The navy blue harness with matching leash was pretty adorable, especially against the creature’s long gray and white fur.
“Is it a bobcat? I saw one at the Central Park Zoo when I took the girls there last year. That size and the super pointy ears are sus.”
“He’s a purebred Maine Coon,” Brian said. “Cal has his papers and everything. But he behaves more like he’s half dog, half face-eating leopard with a superiority complex.”
The exasperated look he gave the cat was pretty adorable.
“What’s its name?”
“Dammit,” he replied and I shot him a look.
“His legal name is Fuzzy Wuzzy Murphy, but he terrorizes me, so I call him Dammit.”
I gazed down at the cat, who, aside from enormous, looked harmful. “He looks like a Fuzzy,” I declared with a smile.
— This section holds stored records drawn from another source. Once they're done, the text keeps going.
-- ==== Sys2Proof/Machine/Probes.lean ====
section
/-! DEFINITION. The probe analyser: the judgement of a grid, the verdict, silence and repeats (R85 to R99). -/

namespace Sys2Proof.Machine

/-- A run that counts one more, saturating at 255, or returns to 0 (R85, R91, R92, R94). -/
def runOf (holds : Bool) (n : Nat) : Nat := if holds then min 255 (n + 1) else 0

/-- The active cells of a grid (R89). -/
def activeCells (p : Profile) (cells : List Byte) : List Nat :=
  cells.zipIdx.filterMap fun x => if p.masked x.2 then none else some x.1.toNat

/-- The difference of two values, in either direction. -/
def apart (x y : Nat) : Nat := max x y - min x y

/-- The share P that a flat percent code names (R92). -/
def flatShare : Nat → Nat
  | 0 => 80
  | 1 => 90
  | 2 => 95
  | _ => 99

/-- The mean M of the active values (R90). -/
def meanOf (vs : List Nat) : Nat := vs.foldl (· + ·) 0 / vs.length

/-- A grid is flat (R92). -/
def isFlat (p : Profile) (vs : List Nat) : Bool :=
  let m := meanOf vs
  decide (flatShare p.fp * vs.length ≤ (vs.filter fun v => apart v m ≤ p.fl).length * 100)

/-- The changed count C against a reference (R93). -/
def changedCount (p : Profile) (cells ref : List Byte) : Nat :=
  (((activeCells p cells).zip (activeCells p ref)).filter fun x => p.cl < apart x.1 x.2).length

/-- The context starts afresh, its verdict left to the caller (R87, R88). -/
def Probe.afresh (x : Probe) : Probe :=
  { x with reference := none, gridCount := 0, lockLoss := 0, darkRun := 0, flatRun := 0, freezeRun := 0, mean := none,
           active := none }

/-- The comparison with the reference, the freeze run and the grid counter; a first grid becomes the reference
(R93, R94). -/
def Probe.compare (p : Profile) (cells : List Byte) (x : Probe) : Probe :=
  match x.reference with
  | none => { x with reference := some cells }
  | some ref =>
    let still := decide (changedCount p cells ref < p.cs)
    let x := { x with freezeRun := runOf still x.freezeRun }
    if p.k ≤ x.gridCount + 1 then { x with reference := some cells, gridCount := 0 }
    else { x with gridCount := x.gridCount + 1 }

/-- Mean, dark run, flat run and freeze run brought up to date (R90 to R94). A first grid starts from cleared
counts (R93). -/
def Probe.arithmetic (p : Profile) (cells : List Byte) (x : Probe) : Probe :=
  let vs := activeCells p cells
  let x := if x.reference.isNone then { x with gridCount := 0, darkRun := 0, flatRun := 0, freezeRun := 0 } else x
  Probe.compare p cells
    { x with mean := some (meanOf vs), active := some vs.length
             darkRun := runOf (decide (meanOf vs < p.dl)) x.darkRun
             flatRun := runOf (isFlat p vs) x.flatRun }

/-- The verdict of a grid judged through the whole arithmetic (R95, lines 3 to 6). -/
def Probe.picture (p : Profile) (x : Probe) : Verdict :=
  if p.nd ≤ x.darkRun then .dark
  else if p.nf ≤ x.flatRun then .flat
  else if p.nz ≤ x.freezeRun then .frozen
  else .nominal

/-- The judgement of one grid: the context after it, and the verdict it forms, if it forms one (R86, R88 to R95). -/
def Probe.judge (p : Profile) (lock : Bool) (cells : List Byte) (x : Probe) : Probe × Option Verdict :=
  let x := { x with silence := 0 }
  if lock then
    let x := if 3 ≤ x.lockLoss then x.afresh else { x with lockLoss := 0 }
    if (activeCells p cells).length < 16 then (x, some .unknown)
    else
      let x := x.arithmetic p cells
      (x, some (x.picture p))
  else
    let x := { x with lockLoss := min 255 (x.lockLoss + 1) }
    (x, if 3 ≤ x.lockLoss then some .noSignal else none)

namespace State

/-- A probe's verdict is given for sending (R96, R99): it enters the own source, and a VERDICT is offered. -/
def giveVerdict (s : State) (p : ProbeId) : State :=
  match (s.probe p).chan with
  | some c =>
    let t := s.verdictEnters c s.me (s.probe p).verdict
    (t.modProbe p fun x => { x with repeatTimer := 0, sendPending := true }).offerVerdict p
  | none => s

/-- A verdict is formed; one that differs from the verdict before is given for sending (R96). -/
def formVerdict (s : State) (p : ProbeId) (v : Verdict) : State :=
  if (s.probe p).verdict = v then s else (s.modProbe p fun x => { x with verdict := v }).giveVerdict p

/-- An accepted delivery is judged (R86). -/
def judgeGrid (s : State) (p : ProbeId) (c : Chan) (lock : Bool) (cells : List Byte) : State :=
  let x := (s.probe p).judge (s.chan c).profile lock cells
  let t := s.modProbe p fun _ => x.1
  match x.2 with
  | some v => t.formVerdict p v
  | none => t

/-- A delivery on the probe port (R86). -/
def gridArrives (s : State) (probe : Nat) (lock : Bool) (cells : List Byte) : State :=
  if h : probe < 4 then
    match (s.probe ⟨probe, h⟩).chan with
    | some c => if s.active && decide (cells.length = 144) then s.judgeGrid ⟨probe, h⟩ c lock cells else s
    | none => s
  else s

/-- A mapped probe whose silence count stands at 12 starts afresh, and its verdict is UNKNOWN (R87). -/
def probeGone (s : State) (p : ProbeId) : State :=
  if (s.probe p).chan.isSome ∧ 12 ≤ (s.probe p).silence then
    (s.modProbe p Probe.afresh).formVerdict p .unknown
  else s

/-- A mapped probe whose repeat timer stands at 50 gives its verdict again (R99). -/
def repeatVerdict (s : State) (p : ProbeId) : State :=
  if (s.probe p).chan.isSome ∧ 50 ≤ (s.probe p).repeatTimer then s.giveVerdict p else s

end State

end Sys2Proof.Machine
end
“Anyway, I’m sorry I bothered you,” Brian said. “We don’t usually walk this way. But Madame Esmeralda suggested it.” Frowning, he looked down the street. “Right after she told me that baked goods are the love language of the unworthy.”
I blinked, not sure what he was referring to.
“I’d been thinking about sending you some muffins, to apologize for my behavior earlier.”
I nodded.
“And then she said I’d find what I was looking for on 8th Street.”
“Esmeralda strikes again,” I whispered. “Is she really psychic?”